> [Work task]: Transcribe exactly the line that contains "and ComparisonsAreTrichotomous. -/" and every line below it in the listing, through the last, and no other lines.
START Task inputs
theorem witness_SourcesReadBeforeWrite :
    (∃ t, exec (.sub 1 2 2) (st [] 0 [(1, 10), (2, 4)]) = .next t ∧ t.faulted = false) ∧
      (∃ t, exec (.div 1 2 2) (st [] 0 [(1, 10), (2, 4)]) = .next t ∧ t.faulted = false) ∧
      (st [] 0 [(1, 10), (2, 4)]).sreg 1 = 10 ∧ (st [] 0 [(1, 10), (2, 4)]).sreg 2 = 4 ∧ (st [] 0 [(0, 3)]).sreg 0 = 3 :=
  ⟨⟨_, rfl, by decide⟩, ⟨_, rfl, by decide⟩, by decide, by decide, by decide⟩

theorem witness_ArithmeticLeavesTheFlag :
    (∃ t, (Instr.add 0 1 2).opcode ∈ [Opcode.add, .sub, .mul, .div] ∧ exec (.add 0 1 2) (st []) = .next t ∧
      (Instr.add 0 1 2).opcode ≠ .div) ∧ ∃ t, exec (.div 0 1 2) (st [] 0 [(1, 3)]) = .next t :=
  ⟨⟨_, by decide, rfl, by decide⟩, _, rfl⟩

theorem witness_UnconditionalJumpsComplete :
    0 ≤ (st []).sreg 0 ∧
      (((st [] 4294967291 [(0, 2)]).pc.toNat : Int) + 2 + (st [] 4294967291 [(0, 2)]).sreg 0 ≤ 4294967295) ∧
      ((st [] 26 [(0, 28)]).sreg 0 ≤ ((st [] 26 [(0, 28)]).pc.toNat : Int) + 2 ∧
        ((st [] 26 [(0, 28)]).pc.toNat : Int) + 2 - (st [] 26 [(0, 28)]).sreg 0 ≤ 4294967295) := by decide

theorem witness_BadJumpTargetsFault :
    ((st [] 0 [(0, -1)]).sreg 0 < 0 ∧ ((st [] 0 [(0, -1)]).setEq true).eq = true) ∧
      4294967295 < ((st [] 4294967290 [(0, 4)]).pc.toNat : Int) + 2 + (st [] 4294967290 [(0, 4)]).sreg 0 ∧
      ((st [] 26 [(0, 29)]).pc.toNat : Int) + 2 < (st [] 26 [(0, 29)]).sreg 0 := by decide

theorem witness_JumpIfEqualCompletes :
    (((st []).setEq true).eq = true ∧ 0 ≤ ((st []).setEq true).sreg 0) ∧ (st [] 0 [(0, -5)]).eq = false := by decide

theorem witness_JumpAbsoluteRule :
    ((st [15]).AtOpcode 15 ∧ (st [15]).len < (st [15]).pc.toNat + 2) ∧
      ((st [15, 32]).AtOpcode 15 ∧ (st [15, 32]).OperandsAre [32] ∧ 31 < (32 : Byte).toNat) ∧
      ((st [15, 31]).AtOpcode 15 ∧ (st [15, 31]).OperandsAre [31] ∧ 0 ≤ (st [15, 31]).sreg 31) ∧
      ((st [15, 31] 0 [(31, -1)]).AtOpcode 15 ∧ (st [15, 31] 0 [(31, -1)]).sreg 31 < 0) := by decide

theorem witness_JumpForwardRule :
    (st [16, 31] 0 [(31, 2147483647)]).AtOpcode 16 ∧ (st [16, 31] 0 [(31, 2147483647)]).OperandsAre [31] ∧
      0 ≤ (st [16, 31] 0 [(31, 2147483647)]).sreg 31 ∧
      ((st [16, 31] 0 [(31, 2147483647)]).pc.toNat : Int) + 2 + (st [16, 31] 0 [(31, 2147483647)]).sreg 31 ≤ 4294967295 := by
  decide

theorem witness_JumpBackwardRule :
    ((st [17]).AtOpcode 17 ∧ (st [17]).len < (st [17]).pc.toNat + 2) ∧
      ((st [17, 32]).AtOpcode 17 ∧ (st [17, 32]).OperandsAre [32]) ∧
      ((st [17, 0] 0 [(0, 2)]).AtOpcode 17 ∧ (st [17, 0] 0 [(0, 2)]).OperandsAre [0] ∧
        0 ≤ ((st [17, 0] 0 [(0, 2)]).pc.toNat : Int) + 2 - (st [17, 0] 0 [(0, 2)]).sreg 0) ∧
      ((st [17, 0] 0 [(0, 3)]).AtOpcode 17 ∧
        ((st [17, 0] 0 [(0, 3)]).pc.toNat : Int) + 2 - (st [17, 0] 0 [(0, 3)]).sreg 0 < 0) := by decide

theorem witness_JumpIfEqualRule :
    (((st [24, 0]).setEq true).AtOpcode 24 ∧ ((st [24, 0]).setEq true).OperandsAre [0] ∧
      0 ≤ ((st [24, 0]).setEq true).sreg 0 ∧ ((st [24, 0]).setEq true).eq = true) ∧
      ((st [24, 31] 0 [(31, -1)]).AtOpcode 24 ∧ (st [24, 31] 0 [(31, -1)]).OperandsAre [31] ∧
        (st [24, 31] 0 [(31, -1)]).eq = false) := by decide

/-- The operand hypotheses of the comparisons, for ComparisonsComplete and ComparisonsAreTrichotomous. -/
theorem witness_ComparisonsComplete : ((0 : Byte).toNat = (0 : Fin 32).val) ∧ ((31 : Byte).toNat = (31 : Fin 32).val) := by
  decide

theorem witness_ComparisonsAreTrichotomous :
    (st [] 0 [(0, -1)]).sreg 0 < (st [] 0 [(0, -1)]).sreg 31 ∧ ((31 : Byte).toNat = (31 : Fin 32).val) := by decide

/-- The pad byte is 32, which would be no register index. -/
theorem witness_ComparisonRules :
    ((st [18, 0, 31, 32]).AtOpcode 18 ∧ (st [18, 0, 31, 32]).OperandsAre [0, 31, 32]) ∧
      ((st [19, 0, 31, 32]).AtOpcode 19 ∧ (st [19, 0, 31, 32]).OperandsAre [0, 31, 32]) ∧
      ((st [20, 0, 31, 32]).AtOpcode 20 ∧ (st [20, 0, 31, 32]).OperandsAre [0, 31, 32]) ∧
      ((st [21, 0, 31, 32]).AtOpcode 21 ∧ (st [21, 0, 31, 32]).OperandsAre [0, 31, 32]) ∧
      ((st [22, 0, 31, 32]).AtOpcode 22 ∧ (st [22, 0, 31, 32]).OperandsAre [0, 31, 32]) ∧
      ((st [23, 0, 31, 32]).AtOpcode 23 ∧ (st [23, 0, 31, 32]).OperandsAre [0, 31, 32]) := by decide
END Task inputs
> [Reply to the task]:
/-- The operand hypotheses of the comparisons, for ComparisonsComplete and ComparisonsAreTrichotomous. -/
theorem witness_ComparisonsComplete : ((0 : Byte).toNat = (0 : Fin 32).val) ∧ ((31 : Byte).toNat = (31 : Fin 32).val) := by
  decide

theorem witness_ComparisonsAreTrichotomous :
    (st [] 0 [(0, -1)]).sreg 0 < (st [] 0 [(0, -1)]).sreg 31 ∧ ((31 : Byte).toNat = (31 : Fin 32).val) := by decide

/-- The pad byte is 32, which would be no register index. -/
theorem witness_ComparisonRules :
    ((st [18, 0, 31, 32]).AtOpcode 18 ∧ (st [18, 0, 31, 32]).OperandsAre [0, 31, 32]) ∧
      ((st [19, 0, 31, 32]).AtOpcode 19 ∧ (st [19, 0, 31, 32]).OperandsAre [0, 31, 32]) ∧
      ((st [20, 0, 31, 32]).AtOpcode 20 ∧ (st [20, 0, 31, 32]).OperandsAre [0, 31, 32]) ∧
      ((st [21, 0, 31, 32]).AtOpcode 21 ∧ (st [21, 0, 31, 32]).OperandsAre [0, 31, 32]) ∧
      ((st [22, 0, 31, 32]).AtOpcode 22 ∧ (st [22, 0, 31, 32]).OperandsAre [0, 31, 32]) ∧
      ((st [23, 0, 31, 32]).AtOpcode 23 ∧ (st [23, 0, 31, 32]).OperandsAre [0, 31, 32]) := by decide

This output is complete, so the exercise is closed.